Scan the records for lines with the word "oneLoad", and copy every such line.

[Opening Dataset extract section]

-- ==== Sys2Proof/Machine/Scalar.lean ====
section
/-!
DEFINITION. Sys2Proof/Machine/Scalar.lean: the scalar integer, control, load, store, CSR and system instructions
(05_scalar_instructions R80 to R100).
-/
namespace Sys2Proof.Machine

/-- An I-format immediate (R23). -/
def immI (imm : BitVec 12) : Word := imm.signExtend 64
/-- The value of a U-format immediate (R81). -/
def immU (imm : BitVec 20) : Word := (imm ++ (0 : BitVec 12)).signExtend 64
/-- A branch offset in bytes (R83). -/
def offB (off : BitVec 12) : Word := (off ++ (0 : BitVec 1)).signExtend 64
/-- A jump offset in bytes (R82). -/
def offJ (off : BitVec 20) : Word := (off ++ (0 : BitVec 1)).signExtend 64

/-! ## Results (R85 to R90) -/

/-- A 32-bit result, sign-extended (R87). -/
def sext32 (x : BitVec 32) : Word := x.signExtend 64
/-- The low word of a register. -/
def low32 (x : Word) : BitVec 32 := x.setWidth 32
/-- Leading zero bits; 64 of 0 (R90). -/
def clz64 (x : Word) : Nat := if x = 0 then 64 else 63 - Nat.log2 x.toNat
/-- Trailing zero bits; 64 of 0 (R90). -/
def ctz64 (x : Word) : Nat := ((List.range 64).find? fun i => x.getLsbD i).getD 64
/-- The upper half of the exact product of two integers (R88). -/
def mulHigh (a b : Int) : Word := BitVec.ofInt 64 (a * b / (2 ^ 64 : Nat))
/-- Signed quotient and remainder towards zero, with the results and the flag of a zero divisor (R89). -/
def divS (n : Nat) (a b : BitVec n) : BitVec n × Flags := if b = 0 then (BitVec.allOnes n, flagDZ) else (a.sdiv b, 0)
def remS (n : Nat) (a b : BitVec n) : BitVec n × Flags := if b = 0 then (a, flagDZ) else (a.srem b, 0)
/-- Unsigned quotient and remainder (R89). -/
def divU (n : Nat) (a b : BitVec n) : BitVec n × Flags := if b = 0 then (BitVec.allOnes n, flagDZ) else (a.udiv b, 0)
def remU (n : Nat) (a b : BitVec n) : BitVec n × Flags := if b = 0 then (a, flagDZ) else (a.umod b, 0)
/-- A 32-bit result and its flags, sign-extended. -/
def wide (r : BitVec 32 × Flags) : Word × Flags := (sext32 r.1, r.2)

/-! ## Upper immediates, jumps and branches -/

/-- LUI (R81). -/
def execLui (rd : Reg) (imm : BitVec 20) (mark : Bool) (s : State) : Host.Outcome State Fault Refusal :=
  s.shortOp (.lui rd imm mark) [] rd mark fun _ => immU imm

/-- AUIPC (R81). -/
def execAuipc (rd : Reg) (imm : BitVec 20) (mark : Bool) (s : State) : Host.Outcome State Fault Refusal :=
  s.shortOp (.auipc rd imm mark) [] rd mark fun t => t.pc + immU imm

/-- A jump to a target with its link value (R82, R84): a misaligned target faults and leaves rd unwritten. -/
def jumpTo (e : Entry) (pc : Word) (rd : Reg) (target : Word) : Entry × Word :=
  if target.getLsbD 1 then (e.fail ⟨17, 1, target⟩, pc) else (e.short rd (pc + 4), target)

/-- JAL (R82). -/
def execJal (rd : Reg) (off : BitVec 20) (mark : Bool) (s : State) : Host.Outcome State Fault Refusal :=
  s.threadOp (.jal rd off mark) (scalarForm [] [rd] mark) (fun _ _ t e => jumpTo e t.pc rd (t.pc + offJ off)) noPerform

/-- JALR (R82). -/
def execJalr (rd rs1 : Reg) (imm : BitVec 12) (mark : Bool) (s : State) : Host.Outcome State Fault Refusal :=
  s.threadOp (.jalr rd rs1 imm mark) (scalarForm [rs1] [rd] mark)
    (fun _ _ t e => jumpTo e t.pc rd ((t.readX rs1 + immI imm) &&& ~~~ 1)) noPerform

/-- A branch (R83, R84): a taken one checks its target and continues there in the same block. -/
def State.branchOp (s : State) (i : Instr) (rs1 rs2 : Reg) (off : BitVec 12) (mark : Bool) (taken : Word → Word → Bool) :
    Host.Outcome State Fault Refusal :=
  s.threadOp i (scalarForm [rs1, rs2] [] mark)
    (fun _ _ t e =>
      let target := t.pc + offB off
      if taken (t.readX rs1) (t.readX rs2) then
        (if target.getLsbD 1 then (e.fail ⟨17, 1, target⟩, t.pc) else (e, target))
      else (e, t.pc + 4)) noPerform

/-- BEQ (R83). -/
def execBeq (rs1 rs2 : Reg) (off : BitVec 12) (mark : Bool) (s : State) : Host.Outcome State Fault Refusal :=
  s.branchOp (.beq rs1 rs2 off mark) rs1 rs2 off mark fun a b => a == b

/-- BNE (R83). -/
def execBne (rs1 rs2 : Reg) (off : BitVec 12) (mark : Bool) (s : State) : Host.Outcome State Fault Refusal :=
  s.branchOp (.bne rs1 rs2 off mark) rs1 rs2 off mark fun a b => a != b
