-- ==== Sys2Proof/Machine/VectorMem.lean ====
section
/-!
DEFINITION. Sys2Proof/Machine/VectorMem.lean: vector loads and stores and the mask instructions (09_vector_instructions R173
to R175).
-/
namespace Sys2Proof.Machine

/-- The addresses of a vector access's elements whose mask bit is 1 (R159, R173). -/
def elements (ty : VType) (m : Mask) (addr : Nat → Word) : List (Nat × Nat) :=
  (List.range ty.lanes).filterMap fun i => if bitAt m.toNat i then some (i, (addr i).toNat) else none

/-- The accesses of a vector load, one for each chosen lane (R173). -/
def laneLoads (ty : VType) (m : Mask) (addr : Nat → Word) : List LoadElem :=
  (elements ty m addr).map fun x => ⟨2 ^ x.1, x.2, ty.size, none, none⟩

/-- The single access of VLDB, made if a mask bit of the lanes is set; it fills every chosen lane (R173). -/
def oneLoad (ty : VType) (m : Mask) (a : Word) : List LoadElem :=
  let lanes := m.toNat % 2 ^ ty.lanes
  if lanes = 0 then [] else [⟨lanes, a.toNat, ty.size, none, none⟩]

/-- A vector load (R173, R174): its accesses sent at issue unless R67 defers them. -/
def State.vloadOp (s : State) (i : Instr) (ty : VType) (vd : Reg) (reads vreads : List Reg) (mark : Bool)
    (accs : Thread → List LoadElem) : Host.Outcome State Fault Refusal :=
  s.threadOp i (vectorForm reads [] vreads [vd] mark)
    (fun s tid t e =>
      let ls := accs t
      let post : LoadPost := match t.bound vd with
        | some (j, x) => if x.append then .app j (widthOf ty) else .v vd (widthOf ty)
        | none => .v vd (widthOf ty)
      (s.issueLoads tid t { e with loads := ls, post := post, vops := [t.vr vd] }, t.pc + 4))
    State.walkLoads

/-- A vector store (R173, R174): every element checked before any is accepted; of two overlapping ones the higher stands. -/
def State.vstoreOp (s : State) (i : Instr) (ty : VType) (vs : Reg) (reads vreads : List Reg) (m : BitVec 2) (mark : Bool)
    (addr : Thread → Nat → Word) : Host.Outcome State Fault Refusal :=
  s.threadOp i (vectorForm reads [] (vs :: vreads) [] mark)
    (fun s _ t e =>
      let v := t.readV vs
      let xs : List StoreElem := (elements ty (t.vmask m) (addr t)).map fun x => ⟨x.2, ty.size, laneOf v (widthOf ty) x.1, .write⟩
      (s.issueStores t { e with stores := xs }, t.pc + 4))
    State.walkStores

/-- The address of element `i` of a contiguous access. -/
def unitAddr (ty : VType) (rs1 : Reg) (t : Thread) (i : Nat) : Word := t.readX rs1 + w64 (i * ty.size)
/-- The address of element `i` of a strided access. -/
def strideAddr (rs1 rs2 : Reg) (t : Thread) (i : Nat) : Word := t.readX rs1 + w64 i * t.readX rs2
/-- The address of element `i` of an indexed access: the index lane is unsigned. -/
def indexAddr (ty : VType) (rs1 vk : Reg) (t : Thread) (i : Nat) : Word :=
  t.readX rs1 + w64 (laneOf (t.readV vk) (widthOf ty) i * ty.size)

/-- VLD (R173). -/
def execVld (ty : VType) (vd rs1 : Reg) (m : BitVec 2) (mark : Bool) (s : State) : Host.Outcome State Fault Refusal :=
  s.vloadOp (.vld ty vd rs1 m mark) ty vd [rs1] [] mark fun t => laneLoads ty (t.vmask m) (unitAddr ty rs1 t)

/-- VST (R173). -/
def execVst (ty : VType) (vs rs1 : Reg) (m : BitVec 2) (mark : Bool) (s : State) : Host.Outcome State Fault Refusal :=
  s.vstoreOp (.vst ty vs rs1 m mark) ty vs [rs1] [] m mark (unitAddr ty rs1)

/-- VLDS (R173). -/
def execVlds (ty : VType) (vd rs1 rs2 : Reg) (m : BitVec 2) (mark : Bool) (s : State) : Host.Outcome State Fault Refusal :=
  s.vloadOp (.vlds ty vd rs1 rs2 m mark) ty vd [rs1, rs2] [] mark fun t => laneLoads ty (t.vmask m) (strideAddr rs1 rs2 t)

/-- VSTS (R173). -/
def execVsts (ty : VType) (vs rs1 rs2 : Reg) (m : BitVec 2) (mark : Bool) (s : State) : Host.Outcome State Fault Refusal :=
  s.vstoreOp (.vsts ty vs rs1 rs2 m mark) ty vs [rs1, rs2] [] m mark (strideAddr rs1 rs2)

/-- VLDX (R173). -/
def execVldx (ty : VType) (vd rs1 vk : Reg) (m : BitVec 2) (mark : Bool) (s : State) : Host.Outcome State Fault Refusal :=
  s.vloadOp (.vldx ty vd rs1 vk m mark) ty vd [rs1] [vk] mark fun t => laneLoads ty (t.vmask m) (indexAddr ty rs1 vk t)

/-- VSTX (R173). -/
def execVstx (ty : VType) (vs rs1 vk : Reg) (m : BitVec 2) (mark : Bool) (s : State) : Host.Outcome State Fault Refusal :=
  s.vstoreOp (.vstx ty vs rs1 vk m mark) ty vs [rs1] [vk] m mark (indexAddr ty rs1 vk)

/-- VLDB (R173): one access for all lanes, made if any mask bit of the lanes is 1. -/
def execVldb (ty : VType) (vd rs1 : Reg) (m : BitVec 2) (mark : Bool) (s : State) : Host.Outcome State Fault Refusal :=
  s.vloadOp (.vldb ty vd rs1 m mark) ty vd [rs1] [] mark fun t => oneLoad ty (t.vmask m) (t.readX rs1)

/-- MLDM (R175): one 4-byte element. -/
def execMldm (md : BitVec 3) (rs1 : Reg) (mark : Bool) (s : State) : Host.Outcome State Fault Refusal :=
  s.threadOp (.mldm md rs1 mark) (vectorForm [rs1] [] [] [] mark)
    (fun s tid t e => (s.issueLoads tid t { e with loads := [⟨1, (t.readX rs1).toNat, 4, none, none⟩], post := .m md }, t.pc + 4))
    State.walkLoads

/-- MSTM (R175): held as a store. -/
def execMstm (ms : BitVec 3) (rs1 : Reg) (mark : Bool) (s : State) : Host.Outcome State Fault Refusal :=
  s.threadOp (.mstm ms rs1 mark) (vectorForm [rs1] [] [] [] mark)
    (fun s _ t e =>
      (s.issueStores t { e with stores := [⟨(t.readX rs1).toNat, 4, (t.mr ms.toNat).toNat, .write⟩] }, t.pc + 4))
    State.walkStores

/-- A mask result (R160, R175). -/
def State.maskOp (s : State) (i : Instr) (reads : List Reg) (md : BitVec 3) (mark : Bool) (f : Thread → Mask) :
    Host.Outcome State Fault Refusal :=
  s.vecOp i (vectorForm reads [] [] [] mark) fun t e => { e with mw := [⟨md, BitVec.allOnes 32, f t⟩] }

/-- MAND (R175). -/
def execMand (md ma mb : BitVec 3) (mark : Bool) (s : State) : Host.Outcome State Fault Refusal :=
  s.maskOp (.mand md ma mb mark) [] md mark fun t => t.mr ma.toNat &&& t.mr mb.toNat

/-- MOR (R175). -/
def execMor (md ma mb : BitVec 3) (mark : Bool) (s : State) : Host.Outcome State Fault Refusal :=
  s.maskOp (.mor md ma mb mark) [] md mark fun t => t.mr ma.toNat ||| t.mr mb.toNat

/-- MXOR (R175). -/
def execMxor (md ma mb : BitVec 3) (mark : Bool) (s : State) : Host.Outcome State Fault Refusal :=
  s.maskOp (.mxor md ma mb mark) [] md mark fun t => t.mr ma.toNat ^^^ t.mr mb.toNat

/-- MNOT (R175). -/
def execMnot (md ma : BitVec 3) (mark : Bool) (s : State) : Host.Outcome State Fault Refusal :=
  s.maskOp (.mnot md ma mark) [] md mark fun t => ~~~ t.mr ma.toNat

/-- MSET (R175). -/
def execMset (md : BitVec 3) (rs1 : Reg) (mark : Bool) (s : State) : Host.Outcome State Fault Refusal :=
  s.maskOp (.mset md rs1 mark) [rs1] md mark fun t => (t.readX rs1).setWidth 32

/-- MPOPC (R175). -/
def execMpopc (rd : Reg) (ma : BitVec 3) (mark : Bool) (s : State) : Host.Outcome State Fault Refusal :=
  s.vecOp (.mpopc rd ma mark) (vectorForm [] [rd] [] [] mark) fun t e => e.long rd (w64 (popcount (t.mr ma.toNat).toNat 32))

/-- MFIRST (R175). -/
def execMfirst (rd : Reg) (ma : BitVec 3) (mark : Bool) (s : State) : Host.Outcome State Fault Refusal :=
  s.vecOp (.mfirst rd ma mark) (vectorForm [] [rd] [] [] mark) fun t e =>
    e.long rd (w64 (((List.range 32).find? fun i => bitAt (t.mr ma.toNat).toNat i).getD 32))

end Sys2Proof.Machine
end

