-- ==== Sys2Proof/Machine/Streams.lean ====
section
/-!
DEFINITION. Sys2Proof/Machine/Streams.lean: binding, unbinding and reading stream registers, and the stream engine
(09_vector_instructions R176 to R182).
-/
namespace Sys2Proof.Machine

/-! ## The engine's contexts (R181) -/

/-- Some appended element of the thread has not been accepted. -/
def Thread.buffered (t : Thread) : Bool := t.streams.any fun o => match o with
  | some x => !x.buf.isEmpty
  | none => false

/-- The engine of a vcore takes a slot's context where it holds fewer than two (R181). -/
def State.residentRoom (s : State) (v : Nat) : Bool := decide ((s.vc v).resident.length < 2)

/-- The thread needs the stream engine and its context is not resident (R181): it waits on a stream. -/
def State.needsEngine (s : State) (t : Thread) : Bool :=
  t.placed && !s.streamsIn t && match t.run, t.wait with
    | .wait, some w => match w.kind with
      | .stream _ => true
      | _ => false
    | _, _ => false

/-- The walk stands at an SBIND of stream `j`. -/
def Thread.binds (t : Thread) (j : Nat) : Bool :=
  t.walking && match t.block with
    | e :: _ => match e.ins with
      | .sbind _ n _ _ => n.toNat == j
      | _ => false
    | [] => false

/-- The resident context of a shed thread whose appends have all been accepted: it leaves the engine (R181). -/
def State.shedContext (s : State) (v : Nat) : Option Nat :=
  (s.threads.find? fun e => e.2.vcore == v && e.2.placed && e.2.shed && !e.2.buffered && s.streamsIn e.2).map fun e => e.1

/-- STREAM_CONTEXT_DRAIN (R181): a shed thread's context leaves, its appends being accepted; so does the least recently used
resident one, for a context that needs the engine and is loaded. -/
def execStreamContextDrain (v : Nat) (s : State) : Host.Outcome State Fault Refusal :=
  match s.shedContext v with
  | some tid => .next (s.drainStreams tid)
  | none =>
  match s.threads.find? fun e => e.2.vcore == v && s.needsEngine e.2 with
  | none => .next s
  | some (_, t) =>
    if s.residentRoom v then .next (s.touchStreams t)
    else match (s.vc v).resident with
      | [] => .next s
      | old :: _ => match s.inSlot v old with
        | some (tid', t') => if t'.buffered then .next s else .next ((s.drainStreams tid').touchStreams t)
        | none => .next ((s.updVc v fun c => { c with resident := c.resident.tail }).touchStreams t)

/-! ## Reading ahead and parks (R177 to R180) -/

/-- The address of element `e` of an affine stream, or of its index of an indirect one (R177). -/
def Stream.elemAddr (x : Stream) (e : Nat) : Word :=
  if x.indirect then x.index + w64 (4 * e)
  else x.base + w64 (e % x.n1) * x.s1 + w64 (e / x.n1) * x.s2

/-- A read of the stream engine for its thread (R92, R180, R211); a vcore that moves (R307), or a port without room (R325), keeps it
waiting as an absent translation does. -/
def State.streamRead (s : State) (t : Thread) (va n : Nat) : Except Trap (Nat × Nat) :=
  match misaligned va n with
  | some x => .error x
  | none =>
    match inboxCheck (s.locate t.accessor (stationOf t.vcore) va n .read 0) va with
    | .error x => .error x
    | .ok loc =>
      if s.isMoving loc || !s.portRoom (dieOf t.vcore) loc then .error ⟨1, 0, w64 va⟩
      else if s.refusedThere loc then .error ⟨18, 4, w64 va⟩
      else if s.bad loc n || s.failsOnWay t loc then .error ⟨19, 1, w64 va⟩ else .ok (loc, s.homeRead loc n)

/-- Where element `e` lies and its value (R177). -/
def State.streamElem (s : State) (t : Thread) (x : Stream) (e : Nat) : Except Trap (Nat × Nat) :=
  if x.indirect then
    match s.streamRead t (x.elemAddr e).toNat 4 with
    | .error y => .error y
    | .ok i => s.streamRead t (x.base + w64 (i.2 * x.ty.size)).toNat x.ty.size
  else s.streamRead t (x.elemAddr e).toNat x.ty.size

/-- The position of the next vector a read stream fetches. -/
def Stream.fetchPos (x : Stream) : Nat :=
  match x.ready.getLast? with
  | some y => y.pos + x.ty.lanes
  | none => x.cur

/-- The elements of the vector at a position. -/
def State.streamVec (s : State) (t : Thread) (x : Stream) (pos : Nat) : List (Except Trap (Nat × Nat)) :=
  (List.range (min x.ty.lanes (x.total - pos))).map fun i => s.streamElem t x (pos + i)

/-- A thread parked on stream `j` goes on (R179): a pop issues again, an append is retried by the walk. -/
def Thread.leaveStream (t : Thread) (j : Nat) : Thread :=
  match t.run, t.wait with
  | .wait, some w => match w.kind with
    | .stream k => if k = j then { t with run := if t.walking then .block else .ready, wait := none } else t
    | _ => t
  | _, _ => t

/-- A stream of a thread replaced. -/
def Thread.setStream (t : Thread) (j : Nat) (x : Stream) : Thread := { t with streams := t.streams.set j (some x) }

/-- The thread is parked on stream `j`, and E has passed. -/
def Thread.lateOn (t : Thread) (j pt : Nat) : Bool :=
  t.run == .wait && t.wait.any fun w => w.kind == .stream j && decide (w.deadline < pt)

/-- The engine may fetch for stream `j` now: at any time, but in deterministic mode where the thread waits for it and is next in
the order (R180, R364). -/
def State.mayFetch (s : State) (t : Thread) (j : Nat) : Bool :=
  !s.det t.ctx || (t.run == .wait && (t.wait.any fun w => w.kind == .stream j) && s.detGate t.ctx t.detKey)

/-- STREAM_DATA_READY (R178 to R181): the engine fetches the next vector of a read stream, has room in a write stream's
buffer, or has taken the context of a thread parked at an SBIND; a thread parked there goes on, a pop or append unless its E has
passed (R70). A translation not present leaves the stream waiting for the pager. -/
def execStreamDataReady (v sl j : Nat) (s : State) : Host.Outcome State Fault Refusal :=
  match s.inSlot v sl with
  | none => .next s
  | some (tid, t) =>
    if t.binds j then .next (if s.streamsIn t then s.setThr tid (t.leaveStream j) else s)
    else match t.streams.getD j none with
    | none => .next s
    | some x =>
      if !s.streamsIn t || t.lateOn j s.pt || !s.mayFetch t j then .next s
      else if x.append then (if x.buf.length < 4 then .next (s.setThr tid (t.leaveStream j)) else .next s)
      else if x.total ≤ x.fetchPos then .next s
      else
        let rs := s.streamVec t x x.fetchPos
        let regs := rs.filterMap fun r => match r with
          | .ok p => if s.noDevice p.1 then some p.1 else none
          | .error _ => none
        let fault := pickFault (rs.filterMap fun r => match r with
          | .error y => some y
          | .ok _ => none)
        let lanes := rs.map fun r => match r with
          | .ok p => p.2
          | .error _ => 0
        let got : StreamVec := ⟨x.fetchPos, lanesVec (widthOf x.ty) x.ty.lanes fun i => lanes.getD i 0, fault, false⟩
        match regs, fault with
        | pa :: _, _ => .fault (.deviceWindow pa)
        | [], some ⟨1, _, _⟩ => .next s
        | [], _ => .next ((s.wakeStream v).setThr tid ((t.setStream j { x with ready := x.ready ++ [got] }).leaveStream j))

/-- A bit of sbstat that the stream engine sets (R97, R182). -/
def Thread.engineSb (t : Thread) (j bit ac : Nat) : Thread :=
  (t.setSb j bit).noteHw ac (.orBits 0x008 (BitVec.ofNat 64 (2 ^ (8 * j + bit))))

/-- STREAM_DEADLINE (R179): at E a pop delivers a POISON vector, an append is discarded; an SBIND, for which R179 names no outcome,
goes on waiting for its context: DESIGN CHOICE (log 38). -/
def execStreamDeadline (v sl : Nat) (s : State) : Host.Outcome State Fault Refusal :=
  match s.inSlot v sl with
  | none => .next s
  | some (tid, t) =>
    match t.run, t.wait with
    | .wait, some w =>
      match w.kind with
      | .stream j =>
        if s.pt ≤ w.deadline || t.binds j then .next s
        else match t.streams.getD j none with
          | none => .next s
          | some x =>
            if t.walking then
              let t' := (t.leaveStream j).engineSb j 6 s.ac
              .next (s.setThr tid { t' with block := match t'.block with
                | e :: r => { e with app := e.app.filter fun a => a.1 != j } :: r
                | [] => [] })
            else
              let y : StreamVec := ⟨x.cur, poisonVec x.ty, none, true⟩
              let x' := { x with ready := y :: x.ready.filter fun z => z.pos != x.cur }
              .next (s.setThr tid (((t.setStream j x').leaveStream j).engineSb j 4 s.ac))
      | _ => .next s
    | _, _ => .next s

/-! ## SBIND, SUNB and SSTAT (R176, R177) -/

/-- The byte of sbstat of stream `j` cleared. -/
def Thread.clearSb (t : Thread) (j : Nat) : Thread := { t with sbstat := setField t.sbstat (8 * j) 8 0 }

/-- A descriptor with a reserved field that is not zero, or with no element (R176, R177). -/
def badDescriptor (d : Nat → Word) : Bool :=
  let ind := (d 0).getLsbD 1
  fieldOf (d 0) 2 62 != 0 || d 7 != 0 || fieldOf (d 4) 0 32 * fieldOf (d 4) 32 32 == 0 ||
  (if ind then d 3 != 0 || d 5 != 0 else d 2 != 0)

/-- The stream a descriptor describes (R177), at position 0. -/
def streamOf (ty : VType) (d : Nat → Word) : Stream :=
  { ty := ty, append := (d 0).getLsbD 0, indirect := (d 0).getLsbD 1, base := d 1, index := d 2, s1 := d 3, s2 := d 5,
    n1 := fieldOf (d 4) 0 32, n2 := fieldOf (d 4) 32 32, dl := d 6, pos := 0, cur := 0, kept := [], ready := [], buf := [] }

/-- Where an SBIND's descriptor lies (R176): aligned, in own TCM. -/
def State.descriptorLoc (s : State) (t : Thread) (va : Nat) : Except Trap Nat :=
  if va % 64 ≠ 0 then .error ⟨17, 0, w64 va⟩
  else if 0x20000 < va + 64 then .error ⟨18, 1, w64 va⟩
  else (s.ownWindow t.accessor va 64).getD (.error ⟨18, 1, w64 va⟩)

/-- SBIND (R176, R181): a release of earlier stores, the descriptor read as the thread sees it, the register bound at position 0; a
thread whose context the engine has no room for is parked meanwhile, with the E of the descriptor's D. -/
def execSbind (ty : VType) (n : BitVec 3) (rs1 : Reg) (mark : Bool) (s : State) : Host.Outcome State Fault Refusal :=
  s.threadOp (.sbind ty n rs1 mark) { vectorForm [rs1] [] [] [] mark with deferred := true } (deferBody [rs1]) fun s tid t e =>
    let j := n.toNat
    let waiting := match t.streams.getD j none with
      | some x => !x.buf.isEmpty
      | none => false
    match s.descriptorLoc t (e.op 0).toNat with
    | .error x => s.takeTrap tid x e.pc false
    | .ok loc =>
      if s.bad loc 64 then s.takeTrap tid ⟨19, 1, e.op 0⟩ e.pc false
      else
        let held := s.heldStores tid t []
        let d := fun (k : Nat) => w64 (forwardRead held (fun a => (s.byteAt a).toNat) (loc + 8 * k) 8)
        if badDescriptor d then s.takeTrap tid ⟨16, 0, wordOf e.ins⟩ e.pc false
        else if waiting then s
        else if !s.streamsIn t && !s.residentRoom t.vcore then s.parkStream tid t j (d 6)
        else
          s.releasing tid t fun s =>
          let s := (s.wakeStream t.vcore).touchStreams t
          (s.updThr tid fun t => (t.clearSb j).setStream j (streamOf ty d)).finish tid e []

/-- SUNB (R176): once its appends are accepted, the register is ordinary again and reads 0. -/
def execSunb (n : BitVec 3) (mark : Bool) (s : State) : Host.Outcome State Fault Refusal :=
  s.threadOp (.sunb n mark) { vectorForm [] [] [] [] mark with deferred := true } (deferBody []) fun s tid t e =>
    let j := n.toNat
    match t.streams.getD j none with
    | none => (s.updThr tid fun t => t.clearSb j).finish tid e []
    | some x =>
      if !x.buf.isEmpty then s
      else
        let unbind := fun (t : Thread) => { t.clearSb j with streams := t.streams.set j none, v := t.v.set (24 + j) 0 }
        (s.updThr tid unbind).finish tid e []

/-- SSTAT (R176): the committed position and the stream's byte of sbstat. -/
def execSstat (rd : Reg) (n : BitVec 3) (mark : Bool) (s : State) : Host.Outcome State Fault Refusal :=
  s.threadOp (.sstat rd n mark) { vectorForm [] [rd] [] [] mark with deferred := true } (deferBody []) fun s tid t e =>
    match t.streams.getD n.toNat none with
    | none => s.finishX tid e rd 0
    | some x => s.finishX tid e rd (w64 (min x.pos 0xFFFFFFFF + fieldOf (s.sbstatOf t) (8 * n.toNat) 8 * 2 ^ 32))

end Sys2Proof.Machine
end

[Closing Dataset extract section]

- **Exercise result**:
def oneLoad (ty : VType) (m : Mask) (a : Word) : List LoadElem :=
  s.vloadOp (.vldb ty vd rs1 m mark) ty vd [rs1] [] mark fun t => oneLoad ty (t.vmask m) (t.readX rs1)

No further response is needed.